Commonplace: Virginia Woolf, “Jane Austen,” The Common Reader

“And what effect would all this have had upon the six novels that Jane Austen did not write? She would not have written of crime, of passion, or of adventure. She would not have been rushed by the importunity of publishers or the flattery of friends into slovenliness or insincerity. But she would have known more. Her sense of security would have been shaken. Her comedy would have suffered. She would have trusted less (this is already perceptible in Persuasion) to dialogue and more to reflection to give us a knowledge of her characters. Those marvellous little speeches which sum up, in a few minutes’ chatter, all that we need in order to know an Admiral Croft or a Mrs.
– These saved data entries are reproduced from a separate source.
/-! ### setResultAndFlag -/

@[simp] theorem State.setResultAndFlag_cfg (x : Reg) (b : Byte) (f : Bool) : (s.setResultAndFlag x b f).cfg = s.cfg := rfl
@[simp] theorem State.setResultAndFlag_mem (x : Reg) (b : Byte) (f : Bool) : (s.setResultAndFlag x b f).mem = s.mem := rfl
@[simp] theorem State.setResultAndFlag_v (x : Reg) (b : Byte) (f : Bool) : (s.setResultAndFlag x b f).v = (s.v.set x b).set vf (flagByte f) := rfl
@[simp] theorem State.setResultAndFlag_i (x : Reg) (b : Byte) (f : Bool) : (s.setResultAndFlag x b f).i = s.i := rfl
@[simp] theorem State.setResultAndFlag_pc (x : Reg) (b : Byte) (f : Bool) : (s.setResultAndFlag x b f).pc = s.pc := rfl
@[simp] theorem State.setResultAndFlag_stack (x : Reg) (b : Byte) (f : Bool) : (s.setResultAndFlag x b f).stack = s.stack := rfl
@[simp] theorem State.setResultAndFlag_dt (x : Reg) (b : Byte) (f : Bool) : (s.setResultAndFlag x b f).dt = s.dt := rfl
@[simp] theorem State.setResultAndFlag_st (x : Reg) (b : Byte) (f : Bool) : (s.setResultAndFlag x b f).st = s.st := rfl
@[simp] theorem State.setResultAndFlag_fb (x : Reg) (b : Byte) (f : Bool) : (s.setResultAndFlag x b f).fb = s.fb := rfl
@[simp] theorem State.setResultAndFlag_run (x : Reg) (b : Byte) (f : Bool) : (s.setResultAndFlag x b f).run = s.run := rfl
@[simp] theorem State.setResultAndFlag_soundOn (x : Reg) (b : Byte) (f : Bool) : (s.setResultAndFlag x b f).soundOn = s.soundOn := rfl
@[simp] theorem State.setResultAndFlag_out (x : Reg) (b : Byte) (f : Bool) : (s.setResultAndFlag x b f).out = s.out := rfl
@[simp] theorem State.setResultAndFlag_input (x : Reg) (b : Byte) (f : Bool) : (s.setResultAndFlag x b f).input = s.input := rfl
@[simp] theorem State.setResultAndFlag_loadable (x : Reg) (b : Byte) (f : Bool) : (s.setResultAndFlag x b f).loadable = s.loadable := rfl
@[simp] theorem State.setResultAndFlag_pending (x : Reg) (b : Byte) (f : Bool) : (s.setResultAndFlag x b f).pending = s.pending := rfl
@[simp] theorem State.setResultAndFlag_draws (x : Reg) (b : Byte) (f : Bool) : (s.setResultAndFlag x b f).draws = s.draws := rfl
@[simp] theorem State.setResultAndFlag_readByte (x : Reg) (b : Byte) (f : Bool) (k : Nat) : (s.setResultAndFlag x b f).readByte k = s.readByte k := rfl

/-! ### loadBlock -/

@[simp] theorem State.loadBlock_cfg (x : Reg) (a : Nat) : (s.loadBlock x a).cfg = s.cfg := rfl
@[simp] theorem State.loadBlock_mem (x : Reg) (a : Nat) : (s.loadBlock x a).mem = s.mem := rfl
@[simp] theorem State.loadBlock_i (x : Reg) (a : Nat) : (s.loadBlock x a).i = s.i := rfl
@[simp] theorem State.loadBlock_pc (x : Reg) (a : Nat) : (s.loadBlock x a).pc = s.pc := rfl
@[simp] theorem State.loadBlock_stack (x : Reg) (a : Nat) : (s.loadBlock x a).stack = s.stack := rfl
@[simp] theorem State.loadBlock_dt (x : Reg) (a : Nat) : (s.loadBlock x a).dt = s.dt := rfl
@[simp] theorem State.loadBlock_st (x : Reg) (a : Nat) : (s.loadBlock x a).st = s.st := rfl
@[simp] theorem State.loadBlock_fb (x : Reg) (a : Nat) : (s.loadBlock x a).fb = s.fb := rfl
@[simp] theorem State.loadBlock_run (x : Reg) (a : Nat) : (s.loadBlock x a).run = s.run := rfl
@[simp] theorem State.loadBlock_soundOn (x : Reg) (a : Nat) : (s.loadBlock x a).soundOn = s.soundOn := rfl
@[simp] theorem State.loadBlock_out (x : Reg) (a : Nat) : (s.loadBlock x a).out = s.out := rfl
@[simp] theorem State.loadBlock_input (x : Reg) (a : Nat) : (s.loadBlock x a).input = s.input := rfl
@[simp] theorem State.loadBlock_loadable (x : Reg) (a : Nat) : (s.loadBlock x a).loadable = s.loadable := rfl
@[simp] theorem State.loadBlock_pending (x : Reg) (a : Nat) : (s.loadBlock x a).pending = s.pending := rfl
@[simp] theorem State.loadBlock_draws (x : Reg) (a : Nat) : (s.loadBlock x a).draws = s.draws := rfl
@[simp] theorem State.loadBlock_readByte (x : Reg) (a : Nat) (k : Nat) : (s.loadBlock x a).readByte k = s.readByte k := rfl

/-! ### skipIf -/

@[simp] theorem State.skipIf_cfg (c : Bool) : (s.skipIf c).cfg = s.cfg := rfl
@[simp] theorem State.skipIf_mem (c : Bool) : (s.skipIf c).mem = s.mem := rfl
@[simp] theorem State.skipIf_v (c : Bool) : (s.skipIf c).v = s.v := rfl
@[simp] theorem State.skipIf_i (c : Bool) : (s.skipIf c).i = s.i := rfl
@[simp] theorem State.skipIf_pc (c : Bool) : (s.skipIf c).pc = if c then s.pc + 2 else s.pc := rfl
@[simp] theorem State.skipIf_stack (c : Bool) : (s.skipIf c).stack = s.stack := rfl
@[simp] theorem State.skipIf_dt (c : Bool) : (s.skipIf c).dt = s.dt := rfl
@[simp] theorem State.skipIf_st (c : Bool) : (s.skipIf c).st = s.st := rfl
@[simp] theorem State.skipIf_fb (c : Bool) : (s.skipIf c).fb = s.fb := rfl
@[simp] theorem State.skipIf_run (c : Bool) : (s.skipIf c).run = s.run := rfl
@[simp] theorem State.skipIf_soundOn (c : Bool) : (s.skipIf c).soundOn = s.soundOn := rfl
@[simp] theorem State.skipIf_out (c : Bool) : (s.skipIf c).out = s.out := rfl
@[simp] theorem State.skipIf_input (c : Bool) : (s.skipIf c).input = s.input := rfl
@[simp] theorem State.skipIf_loadable (c : Bool) : (s.skipIf c).loadable = s.loadable := rfl
@[simp] theorem State.skipIf_pending (c : Bool) : (s.skipIf c).pending = s.pending := rfl
@[simp] theorem State.skipIf_draws (c : Bool) : (s.skipIf c).draws = s.draws := rfl
@[simp] theorem State.skipIf_getV (c : Bool) (q : Reg) : (s.skipIf c).getV q = s.getV q := rfl
@[simp] theorem State.skipIf_readByte (c : Bool) (k : Nat) : (s.skipIf c).readByte k = s.readByte k := rfl

/-! ### beginStep -/

@[simp] theorem State.beginStep_cfg (j : StepInput) : (s.beginStep j).cfg = s.cfg := rfl
@[simp] theorem State.beginStep_mem (j : StepInput) : (s.beginStep j).mem = s.mem := rfl
@[simp] theorem State.beginStep_v (j : StepInput) : (s.beginStep j).v = s.v := rfl
@[simp] theorem State.beginStep_i (j : StepInput) : (s.beginStep j).i = s.i := rfl
@[simp] theorem State.beginStep_pc (j : StepInput) : (s.beginStep j).pc = s.pc := rfl
@[simp] theorem State.beginStep_stack (j : StepInput) : (s.beginStep j).stack = s.stack := rfl
@[simp] theorem State.beginStep_dt (j : StepInput) : (s.beginStep j).dt = s.dt := rfl
@[simp] theorem State.beginStep_st (j : StepInput) : (s.beginStep j).st = s.st := rfl
@[simp] theorem State.beginStep_fb (j : StepInput) : (s.beginStep j).fb = s.fb := rfl
@[simp] theorem State.beginStep_run (j : StepInput) : (s.beginStep j).run = s.run := rfl
@[simp] theorem State.beginStep_soundOn (j : StepInput) : (s.beginStep j).soundOn = s.soundOn := rfl
@[simp] theorem State.beginStep_out (j : StepInput) : (s.beginStep j).out = none := rfl
@[simp] theorem State.beginStep_input (j : StepInput) : (s.beginStep j).input = j := rfl
@[simp] theorem State.beginStep_loadable (j : StepInput) : (s.beginStep j).loadable = false := rfl
@[simp] theorem State.beginStep_pending (j : StepInput) : (s.beginStep j).pending = s.pending := rfl
@[simp] theorem State.beginStep_draws (j : StepInput) : (s.beginStep j).draws = s.draws := rfl
@[simp] theorem State.beginStep_getV (j : StepInput) (q : Reg) : (s.beginStep j).getV q = s.getV q := rfl
@[simp] theorem State.beginStep_readByte (j : StepInput) (k : Nat) : (s.beginStep j).readByte k = s.readByte k := rfl

end Sys2Proof.Machine
end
Musgrove for ever, that shorthand, hit-or-miss method which contains chapters of analysis and psychology, would have become too crude to hold all that she now perceived of the complexity of human nature. She would have devised a method, clear and composed as ever, but deeper and more suggestive, for conveying not only what people say, but what they leave unsaid; not only what they are, but what life is. She would have stood farther away from her characters, and seen them more as a group, less as individuals. Her satire, while it played less incessantly, would have been more stringent and severe. She would have been the forerunner of Henry James and of Proust — but enough. Vain are these speculations: the most perfect artist among women, the writer whose books are immortal, died ‘just as she was beginning to feel confidence in her own success’.”